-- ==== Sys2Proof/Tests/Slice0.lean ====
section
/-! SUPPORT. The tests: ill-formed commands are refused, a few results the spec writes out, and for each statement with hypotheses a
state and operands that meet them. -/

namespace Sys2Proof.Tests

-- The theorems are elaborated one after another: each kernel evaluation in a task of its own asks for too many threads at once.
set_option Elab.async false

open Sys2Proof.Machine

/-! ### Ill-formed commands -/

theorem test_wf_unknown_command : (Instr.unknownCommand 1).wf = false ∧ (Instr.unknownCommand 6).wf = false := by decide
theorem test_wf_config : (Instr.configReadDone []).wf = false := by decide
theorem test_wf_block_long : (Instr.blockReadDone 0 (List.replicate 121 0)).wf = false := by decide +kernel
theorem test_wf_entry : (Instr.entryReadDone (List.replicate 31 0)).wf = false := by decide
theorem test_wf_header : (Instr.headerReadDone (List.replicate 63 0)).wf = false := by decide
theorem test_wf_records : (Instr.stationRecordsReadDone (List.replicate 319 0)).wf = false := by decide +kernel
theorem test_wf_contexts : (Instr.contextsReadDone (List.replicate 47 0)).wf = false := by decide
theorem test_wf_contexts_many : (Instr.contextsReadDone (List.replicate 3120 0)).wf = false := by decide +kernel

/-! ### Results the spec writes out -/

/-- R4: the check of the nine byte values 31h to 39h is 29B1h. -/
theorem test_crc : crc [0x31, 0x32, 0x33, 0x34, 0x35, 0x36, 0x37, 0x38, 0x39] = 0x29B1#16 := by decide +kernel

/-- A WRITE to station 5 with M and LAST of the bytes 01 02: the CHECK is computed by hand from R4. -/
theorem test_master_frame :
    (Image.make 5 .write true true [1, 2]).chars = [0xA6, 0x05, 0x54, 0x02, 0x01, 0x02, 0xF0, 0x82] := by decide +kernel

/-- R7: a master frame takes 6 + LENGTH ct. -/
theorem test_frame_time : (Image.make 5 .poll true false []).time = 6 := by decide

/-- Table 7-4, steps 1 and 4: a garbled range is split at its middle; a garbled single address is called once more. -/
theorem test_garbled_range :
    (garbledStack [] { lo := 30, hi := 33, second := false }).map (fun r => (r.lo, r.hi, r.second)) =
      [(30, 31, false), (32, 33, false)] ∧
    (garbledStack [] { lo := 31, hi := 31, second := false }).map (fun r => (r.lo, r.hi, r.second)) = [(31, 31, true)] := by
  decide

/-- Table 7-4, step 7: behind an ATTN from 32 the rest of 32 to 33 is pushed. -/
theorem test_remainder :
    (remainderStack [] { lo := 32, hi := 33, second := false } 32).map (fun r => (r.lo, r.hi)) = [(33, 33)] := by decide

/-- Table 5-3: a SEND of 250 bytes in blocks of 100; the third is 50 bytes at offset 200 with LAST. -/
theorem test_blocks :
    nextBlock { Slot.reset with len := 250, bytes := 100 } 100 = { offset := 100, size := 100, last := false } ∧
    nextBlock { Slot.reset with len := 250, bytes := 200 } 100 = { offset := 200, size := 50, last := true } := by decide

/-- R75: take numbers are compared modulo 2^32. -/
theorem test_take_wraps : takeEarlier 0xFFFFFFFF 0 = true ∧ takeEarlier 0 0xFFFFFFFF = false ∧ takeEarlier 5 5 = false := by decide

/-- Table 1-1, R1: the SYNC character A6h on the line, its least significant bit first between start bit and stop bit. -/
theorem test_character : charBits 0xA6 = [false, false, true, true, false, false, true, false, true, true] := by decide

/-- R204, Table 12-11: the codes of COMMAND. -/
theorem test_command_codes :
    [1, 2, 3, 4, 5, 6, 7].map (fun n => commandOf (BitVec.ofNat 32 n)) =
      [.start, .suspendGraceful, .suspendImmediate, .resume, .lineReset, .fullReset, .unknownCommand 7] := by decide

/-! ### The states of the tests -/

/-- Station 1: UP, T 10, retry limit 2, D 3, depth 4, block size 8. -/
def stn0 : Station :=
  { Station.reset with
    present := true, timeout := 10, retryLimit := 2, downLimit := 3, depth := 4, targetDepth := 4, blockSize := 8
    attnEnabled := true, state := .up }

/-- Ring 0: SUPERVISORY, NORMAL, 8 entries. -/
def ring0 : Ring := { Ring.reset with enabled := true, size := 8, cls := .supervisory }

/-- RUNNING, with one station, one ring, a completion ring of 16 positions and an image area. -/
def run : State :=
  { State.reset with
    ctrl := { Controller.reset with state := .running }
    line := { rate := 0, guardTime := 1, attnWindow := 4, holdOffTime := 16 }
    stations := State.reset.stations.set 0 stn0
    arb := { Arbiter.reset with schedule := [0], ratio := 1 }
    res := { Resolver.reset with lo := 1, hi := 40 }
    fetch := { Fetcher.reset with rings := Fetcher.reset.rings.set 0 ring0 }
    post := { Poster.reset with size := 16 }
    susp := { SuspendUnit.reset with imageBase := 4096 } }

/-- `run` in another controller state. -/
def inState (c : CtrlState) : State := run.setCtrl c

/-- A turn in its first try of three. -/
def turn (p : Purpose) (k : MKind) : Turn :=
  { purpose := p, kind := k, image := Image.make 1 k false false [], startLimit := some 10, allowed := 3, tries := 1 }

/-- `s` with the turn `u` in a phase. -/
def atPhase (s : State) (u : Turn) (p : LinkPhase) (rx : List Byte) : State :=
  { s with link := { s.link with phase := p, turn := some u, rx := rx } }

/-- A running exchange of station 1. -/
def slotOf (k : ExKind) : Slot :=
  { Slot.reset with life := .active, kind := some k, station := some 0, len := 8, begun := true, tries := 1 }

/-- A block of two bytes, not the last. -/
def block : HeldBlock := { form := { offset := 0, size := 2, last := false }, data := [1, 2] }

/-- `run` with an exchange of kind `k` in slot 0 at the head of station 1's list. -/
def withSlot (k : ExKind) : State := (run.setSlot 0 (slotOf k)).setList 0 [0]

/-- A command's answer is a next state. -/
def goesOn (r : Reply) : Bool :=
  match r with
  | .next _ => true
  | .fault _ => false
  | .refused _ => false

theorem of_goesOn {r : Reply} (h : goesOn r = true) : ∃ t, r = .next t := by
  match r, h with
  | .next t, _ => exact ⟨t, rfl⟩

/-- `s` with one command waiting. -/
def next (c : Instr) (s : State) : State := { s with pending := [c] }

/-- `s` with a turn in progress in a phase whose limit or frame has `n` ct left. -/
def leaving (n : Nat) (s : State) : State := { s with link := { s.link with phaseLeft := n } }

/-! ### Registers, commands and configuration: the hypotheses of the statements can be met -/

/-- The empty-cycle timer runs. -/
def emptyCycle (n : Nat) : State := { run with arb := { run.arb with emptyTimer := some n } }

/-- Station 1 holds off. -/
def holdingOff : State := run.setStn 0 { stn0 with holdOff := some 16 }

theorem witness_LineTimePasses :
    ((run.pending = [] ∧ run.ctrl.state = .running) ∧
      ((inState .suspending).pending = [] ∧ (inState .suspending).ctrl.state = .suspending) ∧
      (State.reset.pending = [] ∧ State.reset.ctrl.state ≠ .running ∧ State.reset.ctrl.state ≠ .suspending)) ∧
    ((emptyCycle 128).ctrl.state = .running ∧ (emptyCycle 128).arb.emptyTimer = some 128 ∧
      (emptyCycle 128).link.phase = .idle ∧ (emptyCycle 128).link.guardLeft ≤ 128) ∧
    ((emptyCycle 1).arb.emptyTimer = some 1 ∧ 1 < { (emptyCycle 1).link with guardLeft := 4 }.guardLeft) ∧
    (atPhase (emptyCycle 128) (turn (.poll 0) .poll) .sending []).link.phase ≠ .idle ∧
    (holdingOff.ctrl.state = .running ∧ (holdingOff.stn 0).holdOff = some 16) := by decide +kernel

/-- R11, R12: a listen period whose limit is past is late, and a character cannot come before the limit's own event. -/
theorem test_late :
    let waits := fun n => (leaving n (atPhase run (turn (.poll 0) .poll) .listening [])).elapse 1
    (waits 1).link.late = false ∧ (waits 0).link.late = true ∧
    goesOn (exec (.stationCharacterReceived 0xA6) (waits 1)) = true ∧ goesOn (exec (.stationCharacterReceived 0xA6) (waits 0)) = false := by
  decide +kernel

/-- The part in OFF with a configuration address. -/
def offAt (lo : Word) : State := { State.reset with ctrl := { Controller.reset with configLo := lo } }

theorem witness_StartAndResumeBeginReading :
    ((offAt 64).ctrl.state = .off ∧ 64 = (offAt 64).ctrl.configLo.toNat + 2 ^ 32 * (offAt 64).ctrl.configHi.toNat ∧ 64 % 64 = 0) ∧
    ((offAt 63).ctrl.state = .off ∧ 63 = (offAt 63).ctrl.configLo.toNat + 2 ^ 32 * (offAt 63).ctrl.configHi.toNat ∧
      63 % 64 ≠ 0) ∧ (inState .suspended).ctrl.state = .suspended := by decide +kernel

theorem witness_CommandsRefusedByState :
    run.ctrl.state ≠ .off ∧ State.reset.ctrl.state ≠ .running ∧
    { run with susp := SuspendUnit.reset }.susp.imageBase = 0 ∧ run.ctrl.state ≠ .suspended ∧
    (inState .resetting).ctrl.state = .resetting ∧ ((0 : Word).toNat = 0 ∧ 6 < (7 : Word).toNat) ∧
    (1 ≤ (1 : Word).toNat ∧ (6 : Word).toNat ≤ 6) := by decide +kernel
========
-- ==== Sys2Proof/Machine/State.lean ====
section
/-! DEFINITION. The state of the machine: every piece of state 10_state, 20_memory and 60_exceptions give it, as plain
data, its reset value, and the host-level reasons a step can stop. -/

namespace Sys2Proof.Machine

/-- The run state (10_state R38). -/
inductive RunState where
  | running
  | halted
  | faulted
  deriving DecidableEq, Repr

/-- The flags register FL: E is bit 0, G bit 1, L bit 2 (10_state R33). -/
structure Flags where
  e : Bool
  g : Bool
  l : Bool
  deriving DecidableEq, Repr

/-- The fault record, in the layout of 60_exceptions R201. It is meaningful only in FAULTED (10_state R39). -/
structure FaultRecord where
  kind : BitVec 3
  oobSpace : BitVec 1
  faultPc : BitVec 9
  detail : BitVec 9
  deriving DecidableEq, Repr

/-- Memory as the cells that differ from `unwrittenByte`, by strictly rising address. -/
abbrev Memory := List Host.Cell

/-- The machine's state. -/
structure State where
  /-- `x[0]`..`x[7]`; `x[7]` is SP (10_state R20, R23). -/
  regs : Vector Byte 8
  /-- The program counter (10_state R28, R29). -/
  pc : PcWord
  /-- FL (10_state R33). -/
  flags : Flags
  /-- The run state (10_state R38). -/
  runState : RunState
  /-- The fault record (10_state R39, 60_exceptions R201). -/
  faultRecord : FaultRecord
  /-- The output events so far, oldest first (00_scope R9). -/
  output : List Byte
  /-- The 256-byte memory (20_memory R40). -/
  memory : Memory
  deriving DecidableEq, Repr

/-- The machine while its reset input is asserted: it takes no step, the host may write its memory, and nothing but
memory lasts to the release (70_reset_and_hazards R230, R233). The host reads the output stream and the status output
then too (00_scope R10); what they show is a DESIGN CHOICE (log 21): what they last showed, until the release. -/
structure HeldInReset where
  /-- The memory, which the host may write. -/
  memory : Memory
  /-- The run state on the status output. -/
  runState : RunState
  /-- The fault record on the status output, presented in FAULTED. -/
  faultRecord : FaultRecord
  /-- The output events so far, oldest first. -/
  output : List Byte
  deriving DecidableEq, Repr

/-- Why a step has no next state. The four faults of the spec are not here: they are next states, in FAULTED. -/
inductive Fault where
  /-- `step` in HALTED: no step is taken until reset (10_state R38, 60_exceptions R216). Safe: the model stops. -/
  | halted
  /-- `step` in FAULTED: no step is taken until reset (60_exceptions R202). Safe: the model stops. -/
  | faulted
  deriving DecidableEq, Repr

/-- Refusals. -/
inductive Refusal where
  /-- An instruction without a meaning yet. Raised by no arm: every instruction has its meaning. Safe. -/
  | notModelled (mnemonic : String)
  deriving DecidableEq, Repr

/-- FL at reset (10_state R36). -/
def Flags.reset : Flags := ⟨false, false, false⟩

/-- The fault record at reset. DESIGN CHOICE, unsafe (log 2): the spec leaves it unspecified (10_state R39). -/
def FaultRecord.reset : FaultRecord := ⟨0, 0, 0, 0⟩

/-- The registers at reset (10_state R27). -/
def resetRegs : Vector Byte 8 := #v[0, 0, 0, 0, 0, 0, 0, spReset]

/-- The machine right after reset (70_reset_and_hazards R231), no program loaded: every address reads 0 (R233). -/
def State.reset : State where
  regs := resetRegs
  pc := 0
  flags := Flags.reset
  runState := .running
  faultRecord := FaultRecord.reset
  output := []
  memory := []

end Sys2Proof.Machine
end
========
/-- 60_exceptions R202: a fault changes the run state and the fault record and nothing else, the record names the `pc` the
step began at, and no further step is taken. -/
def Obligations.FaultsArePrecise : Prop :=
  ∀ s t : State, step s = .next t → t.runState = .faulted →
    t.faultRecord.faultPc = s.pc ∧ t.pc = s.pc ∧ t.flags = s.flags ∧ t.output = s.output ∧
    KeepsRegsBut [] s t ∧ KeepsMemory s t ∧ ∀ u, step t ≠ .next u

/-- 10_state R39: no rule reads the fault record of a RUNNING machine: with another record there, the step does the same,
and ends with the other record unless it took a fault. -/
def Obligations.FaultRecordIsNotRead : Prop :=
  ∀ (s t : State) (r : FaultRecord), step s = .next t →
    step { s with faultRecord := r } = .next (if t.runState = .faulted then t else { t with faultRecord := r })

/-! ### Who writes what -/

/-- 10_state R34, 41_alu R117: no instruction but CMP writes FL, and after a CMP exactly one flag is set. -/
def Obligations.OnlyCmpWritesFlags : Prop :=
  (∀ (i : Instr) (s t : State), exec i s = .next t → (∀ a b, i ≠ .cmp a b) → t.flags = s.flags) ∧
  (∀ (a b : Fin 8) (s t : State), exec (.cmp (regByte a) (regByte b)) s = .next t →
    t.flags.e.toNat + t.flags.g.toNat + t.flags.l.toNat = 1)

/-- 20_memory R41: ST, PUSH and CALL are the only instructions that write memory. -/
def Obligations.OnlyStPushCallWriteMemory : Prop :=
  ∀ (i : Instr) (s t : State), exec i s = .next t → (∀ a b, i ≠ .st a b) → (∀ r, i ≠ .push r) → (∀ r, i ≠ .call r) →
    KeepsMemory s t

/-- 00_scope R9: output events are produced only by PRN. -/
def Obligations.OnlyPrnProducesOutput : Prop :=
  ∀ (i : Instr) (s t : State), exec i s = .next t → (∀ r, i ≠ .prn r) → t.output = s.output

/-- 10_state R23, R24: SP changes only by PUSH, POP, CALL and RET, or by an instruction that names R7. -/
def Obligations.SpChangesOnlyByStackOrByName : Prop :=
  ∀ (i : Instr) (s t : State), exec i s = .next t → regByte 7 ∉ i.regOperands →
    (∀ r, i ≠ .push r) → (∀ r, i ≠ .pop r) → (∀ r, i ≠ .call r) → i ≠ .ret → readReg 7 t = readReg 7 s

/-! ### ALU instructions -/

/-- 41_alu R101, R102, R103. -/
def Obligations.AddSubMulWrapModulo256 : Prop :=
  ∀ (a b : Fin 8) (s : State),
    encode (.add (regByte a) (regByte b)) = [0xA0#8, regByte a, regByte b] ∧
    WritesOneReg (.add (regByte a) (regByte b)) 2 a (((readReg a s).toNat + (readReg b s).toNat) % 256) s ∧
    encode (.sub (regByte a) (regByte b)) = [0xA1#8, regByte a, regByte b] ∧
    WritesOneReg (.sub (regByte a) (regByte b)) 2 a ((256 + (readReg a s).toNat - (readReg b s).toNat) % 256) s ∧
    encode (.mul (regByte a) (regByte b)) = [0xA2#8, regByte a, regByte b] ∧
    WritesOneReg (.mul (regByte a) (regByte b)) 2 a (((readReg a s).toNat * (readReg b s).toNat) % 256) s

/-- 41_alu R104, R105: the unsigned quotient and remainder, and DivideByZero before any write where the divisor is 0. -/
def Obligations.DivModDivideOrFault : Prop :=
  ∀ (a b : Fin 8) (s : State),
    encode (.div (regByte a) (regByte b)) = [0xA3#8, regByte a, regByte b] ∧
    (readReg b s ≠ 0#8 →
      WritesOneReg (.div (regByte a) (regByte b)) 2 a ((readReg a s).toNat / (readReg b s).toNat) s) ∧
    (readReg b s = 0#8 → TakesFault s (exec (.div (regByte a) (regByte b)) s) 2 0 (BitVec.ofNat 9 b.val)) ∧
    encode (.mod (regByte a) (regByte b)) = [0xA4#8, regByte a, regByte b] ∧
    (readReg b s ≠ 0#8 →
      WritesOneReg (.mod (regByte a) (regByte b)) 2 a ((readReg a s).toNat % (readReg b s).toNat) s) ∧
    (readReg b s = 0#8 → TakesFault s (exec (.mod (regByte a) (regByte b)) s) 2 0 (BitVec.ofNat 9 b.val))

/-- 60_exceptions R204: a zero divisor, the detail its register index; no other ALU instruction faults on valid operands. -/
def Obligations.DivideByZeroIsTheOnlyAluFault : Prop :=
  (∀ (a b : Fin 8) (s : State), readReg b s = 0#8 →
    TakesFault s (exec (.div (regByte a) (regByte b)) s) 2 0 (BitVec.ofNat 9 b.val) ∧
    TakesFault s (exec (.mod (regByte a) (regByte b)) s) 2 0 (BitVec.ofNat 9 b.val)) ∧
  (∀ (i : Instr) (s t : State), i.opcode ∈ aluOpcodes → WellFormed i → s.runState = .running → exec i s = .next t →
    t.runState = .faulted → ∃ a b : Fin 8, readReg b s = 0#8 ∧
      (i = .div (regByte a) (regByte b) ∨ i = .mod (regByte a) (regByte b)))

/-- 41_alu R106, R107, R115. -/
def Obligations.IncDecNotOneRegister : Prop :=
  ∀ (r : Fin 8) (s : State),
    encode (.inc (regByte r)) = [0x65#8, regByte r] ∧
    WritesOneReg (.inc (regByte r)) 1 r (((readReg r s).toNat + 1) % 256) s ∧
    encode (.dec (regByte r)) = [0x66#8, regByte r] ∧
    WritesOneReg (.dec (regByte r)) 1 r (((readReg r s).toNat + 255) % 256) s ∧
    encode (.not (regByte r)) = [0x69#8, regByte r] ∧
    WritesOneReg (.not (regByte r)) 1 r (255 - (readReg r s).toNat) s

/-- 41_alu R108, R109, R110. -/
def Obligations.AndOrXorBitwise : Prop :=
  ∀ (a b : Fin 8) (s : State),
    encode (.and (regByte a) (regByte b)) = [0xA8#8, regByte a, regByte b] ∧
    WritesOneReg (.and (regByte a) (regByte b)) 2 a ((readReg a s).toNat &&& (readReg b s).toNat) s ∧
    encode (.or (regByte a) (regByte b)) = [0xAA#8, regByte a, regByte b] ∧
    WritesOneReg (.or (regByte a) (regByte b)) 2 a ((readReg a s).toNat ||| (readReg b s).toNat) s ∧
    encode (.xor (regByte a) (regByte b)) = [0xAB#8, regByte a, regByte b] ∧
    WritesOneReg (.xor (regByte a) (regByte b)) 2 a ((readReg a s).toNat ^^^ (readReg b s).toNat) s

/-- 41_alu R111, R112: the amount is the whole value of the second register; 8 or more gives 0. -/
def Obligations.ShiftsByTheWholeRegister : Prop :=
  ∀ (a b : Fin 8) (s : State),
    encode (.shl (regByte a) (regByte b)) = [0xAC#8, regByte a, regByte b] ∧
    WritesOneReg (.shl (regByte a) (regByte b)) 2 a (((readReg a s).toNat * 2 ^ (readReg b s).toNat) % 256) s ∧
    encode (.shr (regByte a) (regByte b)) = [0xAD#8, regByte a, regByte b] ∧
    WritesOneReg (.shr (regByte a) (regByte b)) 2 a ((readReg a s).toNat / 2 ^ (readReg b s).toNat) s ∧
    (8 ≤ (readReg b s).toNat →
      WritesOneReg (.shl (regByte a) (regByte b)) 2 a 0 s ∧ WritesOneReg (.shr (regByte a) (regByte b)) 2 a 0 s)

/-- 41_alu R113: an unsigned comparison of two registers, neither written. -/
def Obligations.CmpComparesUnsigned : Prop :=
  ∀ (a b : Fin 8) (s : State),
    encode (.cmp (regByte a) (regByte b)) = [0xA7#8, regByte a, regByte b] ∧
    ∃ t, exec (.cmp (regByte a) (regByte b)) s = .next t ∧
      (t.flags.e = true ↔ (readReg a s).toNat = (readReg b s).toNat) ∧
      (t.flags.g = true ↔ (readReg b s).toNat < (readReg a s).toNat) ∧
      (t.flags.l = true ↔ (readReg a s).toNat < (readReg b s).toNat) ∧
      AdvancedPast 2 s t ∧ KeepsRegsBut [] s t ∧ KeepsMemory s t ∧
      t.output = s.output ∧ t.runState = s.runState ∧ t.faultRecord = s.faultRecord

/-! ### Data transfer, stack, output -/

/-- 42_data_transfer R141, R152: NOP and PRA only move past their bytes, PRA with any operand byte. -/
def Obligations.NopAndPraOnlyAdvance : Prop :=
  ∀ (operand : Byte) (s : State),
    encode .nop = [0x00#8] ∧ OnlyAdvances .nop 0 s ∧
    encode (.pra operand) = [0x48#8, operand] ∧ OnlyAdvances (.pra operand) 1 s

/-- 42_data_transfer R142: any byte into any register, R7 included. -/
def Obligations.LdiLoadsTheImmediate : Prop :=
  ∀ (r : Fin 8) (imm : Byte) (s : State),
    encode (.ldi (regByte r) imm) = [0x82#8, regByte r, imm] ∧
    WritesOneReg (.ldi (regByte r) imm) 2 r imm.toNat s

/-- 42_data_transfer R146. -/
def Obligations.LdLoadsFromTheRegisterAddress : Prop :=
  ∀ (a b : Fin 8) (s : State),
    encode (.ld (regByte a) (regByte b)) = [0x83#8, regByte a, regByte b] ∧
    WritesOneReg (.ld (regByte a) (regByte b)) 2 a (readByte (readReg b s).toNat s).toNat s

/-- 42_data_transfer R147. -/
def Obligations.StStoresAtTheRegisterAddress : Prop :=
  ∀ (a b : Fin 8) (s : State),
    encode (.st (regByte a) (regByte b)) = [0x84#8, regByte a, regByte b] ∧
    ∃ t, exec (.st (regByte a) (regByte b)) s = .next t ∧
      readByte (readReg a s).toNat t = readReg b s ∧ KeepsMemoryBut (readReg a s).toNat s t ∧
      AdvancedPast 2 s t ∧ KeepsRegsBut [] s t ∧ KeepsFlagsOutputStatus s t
========
PROBLEM TO SOLVE —
Across all lines above, count those with the string "depth". Only the number is wanted.

EXERCISE RESULT —
2